Lessee, at its option, is hereby given the right and power to pool or combine the acreage covered by this Lease or any portion thereof with other land, lease or leases in the immediate vicinity thereof, when in Lessee's judgment, it is necessary or advisable to do so in order to properly develop and operate said leased premises so as to promote the conservation of oil and gas or other minerals in and under and that may be produced from said premises, such pooling to be of tracts contiguous to one another and to be into a unit or units not exceeding 80 acres each in the event of an oil well or into a unit or units not exceeding 640 acres each in the event of a gas well. The Lessee shall execute in writing and record in the conveyance records of the County in which the land herein leased is situated an instrument identifying and describing the pooled acreage. The entire acreage so pooled into a tract or unit shall be treated, for all purposes except the payment of royalties on production from the pooled unit, as if it were included in this Lease. If production is found on the pooled acreage, it shall be treated as if production is had from this Lease, whether the well or wells be located on the premises covered by this Lease or not. In lieu of the royalties elsewhere herein specified, Lessor shall receive on production from a unit so pooled only such portion of the royalty stipulated herein as the amount of his acreage placed in the unit or his royalty interest therein on an acreage basis, bears to the total acreage so pooled in the particular unit involved. (Emphasis added.)

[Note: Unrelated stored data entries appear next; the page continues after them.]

-- ==== Sys2Proof/Laws/PerInstr.lean ====
section
/-! SUPPORT. A statement for each instruction: its encoding has the length of its format, and an operation has neither
encoding nor format (R64, R73). -/

namespace Sys2Proof.Laws.FrameShape

/-- The frame's bytes are as many as its format says; an operation has no byte and no format. -/
def Statement (i : Instr) : Prop :=
  (encode i).length = ((frameFormat i).map (Format.totalLength (lengthOperand i))).getD 0 ∧
    (frameFormat i).isSome = i.isFrame

theorem frameReadStatus1 : Statement .frameReadStatus1 := ⟨rfl, rfl⟩
theorem frameReadStatus2 : Statement .frameReadStatus2 := ⟨rfl, rfl⟩
theorem frameWriteEnable : Statement .frameWriteEnable := ⟨rfl, rfl⟩
theorem frameWriteDisable : Statement .frameWriteDisable := ⟨rfl, rfl⟩
theorem frameReadBytes (addr : Address) (n : Nat) : Statement (.frameReadBytes addr n) := by
  constructor
  · simp [encode, frameFormat, Format.totalLength, lengthOperand, addressBytes, fillers]; omega
  · rfl
theorem framePageProgram (addr : Address) (payload : List Byte) : Statement (.framePageProgram addr payload) := by
  constructor
  · simp [encode, frameFormat, Format.totalLength, lengthOperand, addressBytes]; omega
  · rfl
theorem frameChipErase : Statement .frameChipErase := ⟨rfl, rfl⟩
theorem frameSectorErase4KB (addr : Address) : Statement (.frameSectorErase4KB addr) := ⟨rfl, rfl⟩
theorem frameBlockErase32KB (addr : Address) : Statement (.frameBlockErase32KB addr) := ⟨rfl, rfl⟩
theorem frameBlockErase64KB (addr : Address) : Statement (.frameBlockErase64KB addr) := ⟨rfl, rfl⟩
theorem frameMfrDeviceId : Statement .frameMfrDeviceId := ⟨rfl, rfl⟩
theorem frameJedecId : Statement .frameJedecId := ⟨rfl, rfl⟩
theorem frameReadUniqueId : Statement .frameReadUniqueId := ⟨rfl, rfl⟩
theorem frameReadSfdp (a : Byte) : Statement (.frameReadSfdp a) := ⟨rfl, rfl⟩
theorem framePowerDown : Statement .framePowerDown := ⟨rfl, rfl⟩
theorem frameReleasePowerDown : Statement .frameReleasePowerDown := ⟨rfl, rfl⟩
theorem frameReleasePowerDownId : Statement .frameReleasePowerDownId := ⟨rfl, rfl⟩
theorem frameEnableReset : Statement .frameEnableReset := ⟨rfl, rfl⟩
theorem frameReset : Statement .frameReset := ⟨rfl, rfl⟩
theorem opBegin : Statement .opBegin := ⟨rfl, rfl⟩
theorem opBeginCs (cs : LineId) : Statement (.opBeginCs cs) := ⟨rfl, rfl⟩
theorem opStatusRegister1 : Statement .opStatusRegister1 := ⟨rfl, rfl⟩
theorem opStatusRegister2 : Statement .opStatusRegister2 := ⟨rfl, rfl⟩
theorem opReady : Statement .opReady := ⟨rfl, rfl⟩
theorem opReadyWait (timeout : Option Time) : Statement (.opReadyWait timeout) := ⟨rfl, rfl⟩
theorem opRead (addr len : Nat) : Statement (.opRead addr len) := ⟨rfl, rfl⟩
theorem opReadByte (addr : Nat) : Statement (.opReadByte addr) := ⟨rfl, rfl⟩
theorem opWritePage (addr : Nat) (bytes : List Byte) : Statement (.opWritePage addr bytes) := ⟨rfl, rfl⟩
theorem opEraseChip : Statement .opEraseChip := ⟨rfl, rfl⟩
theorem opEraseSector4KB (addr : Nat) : Statement (.opEraseSector4KB addr) := ⟨rfl, rfl⟩
theorem opEraseBlock32KB (addr : Nat) : Statement (.opEraseBlock32KB addr) := ⟨rfl, rfl⟩
theorem opEraseBlock64KB (addr : Nat) : Statement (.opEraseBlock64KB addr) := ⟨rfl, rfl⟩
theorem opEnableWrite : Statement .opEnableWrite := ⟨rfl, rfl⟩
theorem opDisableWrite : Statement .opDisableWrite := ⟨rfl, rfl⟩
theorem opJedecId : Statement .opJedecId := ⟨rfl, rfl⟩
theorem opReadUniqueId : Statement .opReadUniqueId := ⟨rfl, rfl⟩
theorem opReadSfdpRegister (addr : Nat) : Statement (.opReadSfdpRegister addr) := ⟨rfl, rfl⟩
theorem opPowerDown : Statement .opPowerDown := ⟨rfl, rfl⟩
theorem opReleasePowerDown : Statement .opReleasePowerDown := ⟨rfl, rfl⟩
theorem opReleasePowerDownId : Statement .opReleasePowerDownId := ⟨rfl, rfl⟩
theorem opReset : Statement .opReset := ⟨rfl, rfl⟩
theorem opErrorCode : Statement .opErrorCode := ⟨rfl, rfl⟩
theorem opClearError : Statement .opClearError := ⟨rfl, rfl⟩

end Sys2Proof.Laws.FrameShape
end

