-- ==== Sys2Proof/Tests/Slice0.lean ====
section
/-! SUPPORT. The model's own tests: the well-formedness checks, words written out from 30_encoding.md, single steps of the
vectors of 95_test_vectors.md, and a witness for the hypotheses of each statement. -/

namespace Sys2Proof.Tests

open Sys2Proof.Machine

/-! ### Small states -/

/-- The responder of 95_test_vectors.md, with the identity bytes of V33, V34 and V35. -/
def chip : Chip where
  flashBytes := 8388608
  mfr := 0xEF
  dev := 0x17
  jtype := 0x40
  jcap := 0x17
  uid := [0xD1, 0x62, 0x30, 0x11, 0x22, 0x33, 0x44, 0x55]
  sfdp := [0, 0, 0, 0, 0x53]
  sr2 := 0x02
  busyReads := ⟨.reads 0, .reads 0, .reads 0, .reads 0, .reads 0⟩
  mem := []
  nBusy := .reads 0
  wel := false
  pd := false
  armed := false

/-- The start state of the vectors: configured, the given counter answers, every discarded or garbage answer `d`. -/
def stateWith (d : Byte) (c : Chip) (samples : List Time) : State :=
  { State.reset with
    configured := true, draws := List.replicate 40 d, clock := ⟨0, samples, 0, 0, false⟩, env := .responder c }

/-- The same with garbage 0x00. -/
def state (c : Chip) (samples : List Time) : State := stateWith 0 c samples

/-- A state whose counter never advances. -/
def frozenState (c : Chip) : State := { state c [] with draws := [], clock := ⟨5, [], 0, 0, true⟩ }

/-- The exchange `<o1/i1 o2/i2 ..>` on line 10 without transaction, discarded answers 0. -/
def ex (pairs : List (Byte × Byte)) : List Event :=
  .csLow 10 :: pairs.map (fun p => .xfer p.1 p.2) ++ [.csHigh 10]

/-- The trace, the result and H.ERR an instruction leaves. -/
def run (i : Instr) (s : State) : Option (List Event × Option Result × ErrorCode) :=
  match exec i s with
  | .next t => some (t.trace, t.result, t.err)
  | .fault _ => none
  | .refused _ => none

/-- The bytes of the array at the addresses `as` after an instruction. -/
def arrayAfter (i : Instr) (s : State) (as : List Nat) : Option (List (Option Byte)) :=
  match exec i s with
  | .next t => some (as.map t.arrayByte)
  | .fault _ => none
  | .refused _ => none

/-- The responder's `n_busy wel pd armed` after an instruction. -/
def chipAfter (i : Instr) (s : State) : Option (BusyCount × Bool × Bool × Bool) :=
  match exec i s with
  | .next t =>
    match t.env with
    | .responder c => some (c.nBusy, c.wel, c.pd, c.armed)
    | .anyChip => none
  | .fault _ => none
  | .refused _ => none

/-- The outcome is a next state. -/
def isNext {S F R : Type} : Host.Outcome S F R → Bool
  | .next _ => true
  | .fault _ => false
  | .refused _ => false

theorem next_of_isNext {S F R : Type} {o : Host.Outcome S F R} (h : isNext o = true) : ∃ t, o = .next t := by
  cases o with
  | next t => exact ⟨t, rfl⟩
  | fault r => cases h
  | refused r => cases h

/-- How an outcome stops, if it does. -/
def stop {S : Type} : Host.Outcome S Fault Refusal → Option (Fault ⊕ Refusal)
  | .next _ => none
  | .fault r => some (.inl r)
  | .refused r => some (.inr r)

theorem fault_of_stop {S : Type} {o : Host.Outcome S Fault Refusal} {r : Fault} (h : stop o = some (.inl r)) :
    o = .fault r := by
  cases o <;> simp_all [stop]

theorem refused_of_stop {S : Type} {o : Host.Outcome S Fault Refusal} {r : Refusal} (h : stop o = some (.inr r)) :
    o = .refused r := by
  cases o <;> simp_all [stop]

/-! ### WellFormed: each check refuses an ill-formed term (R72) -/

theorem test_wellFormed_framePageProgram :
    (Instr.framePageProgram 0 (List.replicate 257 0)).wellFormed = false ∧
      (Instr.framePageProgram 0 (List.replicate 256 0)).wellFormed = true := by decide +kernel
theorem test_wellFormed_read :
    (Instr.opRead 0x1000000 1).wellFormed = false ∧ (Instr.opRead 0xFFFFFF 1).wellFormed = true := by decide
theorem test_wellFormed_readByte :
    (Instr.opReadByte 0x1000000).wellFormed = false ∧ (Instr.opReadByte 0xFFFFFF).wellFormed = true := by decide
theorem test_wellFormed_writePage_address : (Instr.opWritePage 0x1000000 [0]).wellFormed = false := by decide
theorem test_wellFormed_writePage_payload :
    (Instr.opWritePage 0 (List.replicate 257 0)).wellFormed = false ∧
      (Instr.opWritePage 0xFFFFFF (List.replicate 256 0)).wellFormed = true := by decide +kernel
theorem test_wellFormed_erases :
    (Instr.opEraseSector4KB 0x1000000).wellFormed = false ∧ (Instr.opEraseBlock32KB 0x1000000).wellFormed = false ∧
      (Instr.opEraseBlock64KB 0x1000000).wellFormed = false := by decide
theorem test_wellFormed_sfdp :
    (Instr.opReadSfdpRegister 256).wellFormed = false ∧ (Instr.opReadSfdpRegister 255).wellFormed = true := by decide

/-! ### Decoding: bytes written out from R69, numbered as spec/opcode_table.json numbers them -/

theorem test_decode_status : decode [0x05, 0x00] = .ok .frameReadStatus1 ∧ decode [0x35, 0x00] = .ok .frameReadStatus2 := by
  decide
theorem test_decode_latch : decode [0x06] = .ok .frameWriteEnable ∧ decode [0x04] = .ok .frameWriteDisable := by decide
theorem test_decode_read : decode [0x03, 0xAB, 0xCD, 0xEF, 0, 0, 0] = .ok (.frameReadBytes 0xABCDEF 3) := by decide
theorem test_decode_read_none : decode [0x03, 0xAB, 0xCD, 0xEF] = .ok (.frameReadBytes 0xABCDEF 0) := by decide
theorem test_decode_program : decode [0x02, 0x00, 0x01, 0x02, 0xDE, 0xAD] = .ok (.framePageProgram 0x000102 [0xDE, 0xAD]) := by
  decide
theorem test_decode_erases :
    decode [0x60] = .ok .frameChipErase ∧ decode [0x20, 0x12, 0x34, 0x56] = .ok (.frameSectorErase4KB 0x123456) ∧
      decode [0x52, 0x12, 0x34, 0x56] = .ok (.frameBlockErase32KB 0x123456) ∧
      decode [0xD8, 0x12, 0x34, 0x56] = .ok (.frameBlockErase64KB 0x123456) := by decide
theorem test_decode_identification :
    decode [0x90, 0, 0, 0, 0, 0] = .ok .frameMfrDeviceId ∧ decode [0x9F, 0, 0, 0] = .ok .frameJedecId ∧
      decode [0x4B, 0, 0, 0, 0, 0, 0, 0, 0, 0, 0, 0, 0] = .ok .frameReadUniqueId ∧
      decode [0x5A, 0, 0, 0xFE, 0, 0] = .ok (.frameReadSfdp 0xFE) := by decide
theorem test_decode_power :
    decode [0xB9] = .ok .framePowerDown ∧ decode [0xAB] = .ok .frameReleasePowerDown ∧
      decode [0xAB, 0, 0, 0, 0] = .ok .frameReleasePowerDownId ∧ decode [0x66] = .ok .frameEnableReset ∧
      decode [0x99] = .ok .frameReset := by decide
theorem test_decode_refuses :
    decode [] = .error .emptyBracket ∧ decode [0xC7] = .error (.unknownOpcode 0xC7) ∧
      decode [0x05] = .error (.wrongLength 0x05) ∧ decode [0x05, 0x01] = .error (.nonZeroFiller 0x05) ∧
      decode [0x20, 0x12, 0x34] = .error (.wrongLength 0x20) ∧ decode [0xAB, 0] = .error (.wrongLength 0xAB) ∧
      decode [0x5A, 0, 1, 0xFE, 0, 0] = .error (.nonZeroFiller 0x5A) ∧
      decode [0x03, 0, 0, 0, 0xFF] = .error (.nonZeroFiller 0x03) := by decide
theorem test_decode_program_too_long : decode (0x02 :: List.replicate 260 0) = .error (.wrongLength 0x02) := by decide +kernel
/-- A table word: the opcode in bits 7..0, the most significant address byte in bits 15..8. -/
theorem test_tableWord_sector : decodeTableWord 32 0x56341220 = some (.frameSectorErase4KB 0x123456) := by decide
theorem test_tableWord_opcode_only :
    decodeTableWord 8 0x4B = some .frameReadUniqueId ∧ decodeTableWord 8 0xAB = some .frameReleasePowerDown ∧
      decodeTableWord 40 0xAB = some .frameReleasePowerDownId := by decide
theorem test_fetchWord_runs_first :
    isNext (step (State.reset.withFetchWord 8 0x05)) = true ∧ isNext (step (State.reset.withFetchWord 40 0xAB)) = true := by
  decide

/-! ### Status and wait (V1 to V7) -/

/-- V1, V2: the bracket with and without transaction. -/
theorem test_V1_status1_transaction :
    run .opStatusRegister1 { state { chip with wel := true } [] with hasTxn := true } =
      some ([.csLow 10, .txnBegin, .xfer 0x05 0, .xfer 0 0x02, .txnEnd, .csHigh 10], some (.byte 0x02), .none) := by decide
theorem test_V2_status1 :
    run .opStatusRegister1 (state { chip with wel := true } []) = some (ex [(0x05, 0), (0, 0x02)], some (.byte 0x02), .none) := by
  decide
theorem test_frame_status1 :
    run .frameReadStatus1 (state { chip with nBusy := .never } []) = some (ex [(0x05, 0), (0, 0x01)], some (.byte 0x01), .none) := by
  decide
/-- V35. -/
theorem test_V35_status2 : run .opStatusRegister2 (state chip []) = some (ex [(0x35, 0), (0, 0x02)], some (.byte 0x02), .none) := by
  decide
theorem test_frame_status2 :
    run .frameReadStatus2 (state chip []) = some (ex [(0x35, 0), (0, 0x02)], some (.byte 0x02), .none) := by decide
/-- V3: only bit 0 is tested; the environment answers the byte. -/
theorem test_V3_ready_FE :
    run .opReady { stateWith 0xFE chip [] with env := .anyChip } =
      some (ex [(0x05, 0xFE), (0, 0xFE)], some (.bool true), .none) := by decide
theorem test_V3_ready_03 :
    run .opReady { stateWith 0x03 chip [] with env := .anyChip } =
      some (ex [(0x05, 0x03), (0, 0x03)], some (.bool false), .none) := by decide
/-- V4: elapsed equal to the timeout is no timeout. -/
theorem test_V4_readyWait_strict :
    run (.opReadyWait (some 3)) (state { chip with nBusy := .never } [10, 11, 13, 14]) =
      some (.now 10 :: ex [(0x05, 0), (0, 0x01)] ++ .now 11 :: ex [(0x05, 0), (0, 0x01)] ++
        .now 13 :: ex [(0x05, 0), (0, 0x01)] ++ [.now 14], some (.bool false), .timeout) := by decide +kernel
/-- V7 (b) with V6: the default timeout; success leaves a stale error. -/
theorem test_V7b_readyWait_default :
    run (.opReadyWait none) { state { chip with nBusy := .reads 1, wel := true } [0, 50] with err := .timeout } =
      some (.now 0 :: ex [(0x05, 0), (0, 0x03)] ++ .now 50 :: ex [(0x05, 0), (0, 0x00)], some (.bool true), .timeout) := by
  decide +kernel
/-- U16. -/
theorem test_readyWait_frozen :
    stop (exec (.opReadyWait none) (frozenState { chip with nBusy := .never })) = some (.inl .waitStuck) := by decide +kernel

"The term of the leases was provided for in clause 5 as follows:

5. If no well be commenced on said premises on or before the 14th day of Feb., 1974 this lease shall terminate as to both parties, unless the Lessee on or before the said date shall pay or tender, in the manner hereinafter provided, a rental of one dollar $1.00 per acre per annum, payable quarterly in advance, which payments shall confer the privilege of successively deferring the commencement of a well for the periods for which such rental shall be paid....

"The Smiths and the Keowns entered these separate oil and gas leases with Louisiana Crude on February 14, 1973. The terms of the leases were identical. Others in the same neighborhood entered into identical leases on various dates about that same time. As quoted above, the primary term for the commencement of a well under the leases was 10 years, the last 9 of which were prolongations by payment of delayed rentals after failure to commence a well in the first year. Louisiana Crude on January 4, 1983, assigned the leases to ROGPEX, who in turn assigned an interest in them to Allied Coal, Oil and Gas Corporation on February 8, 1983, six days prior to the expiration date of the primary term.

"On February 11, 1983, ROGPEX filed in the Warren County Clerk's office a notice of pooling affecting the Smiths' and the Keowns' land along with that of B.B. Young under which ROGPEX undertook to pool or unitize 66 acres for purposes of an oil well. On February 14, 1983 it filed a similar notice for purposes of a gas well affecting the Smiths,' Keowns' and B.B. Young's land. The land of other lessors with leases identical to those in question was also affected by both notices.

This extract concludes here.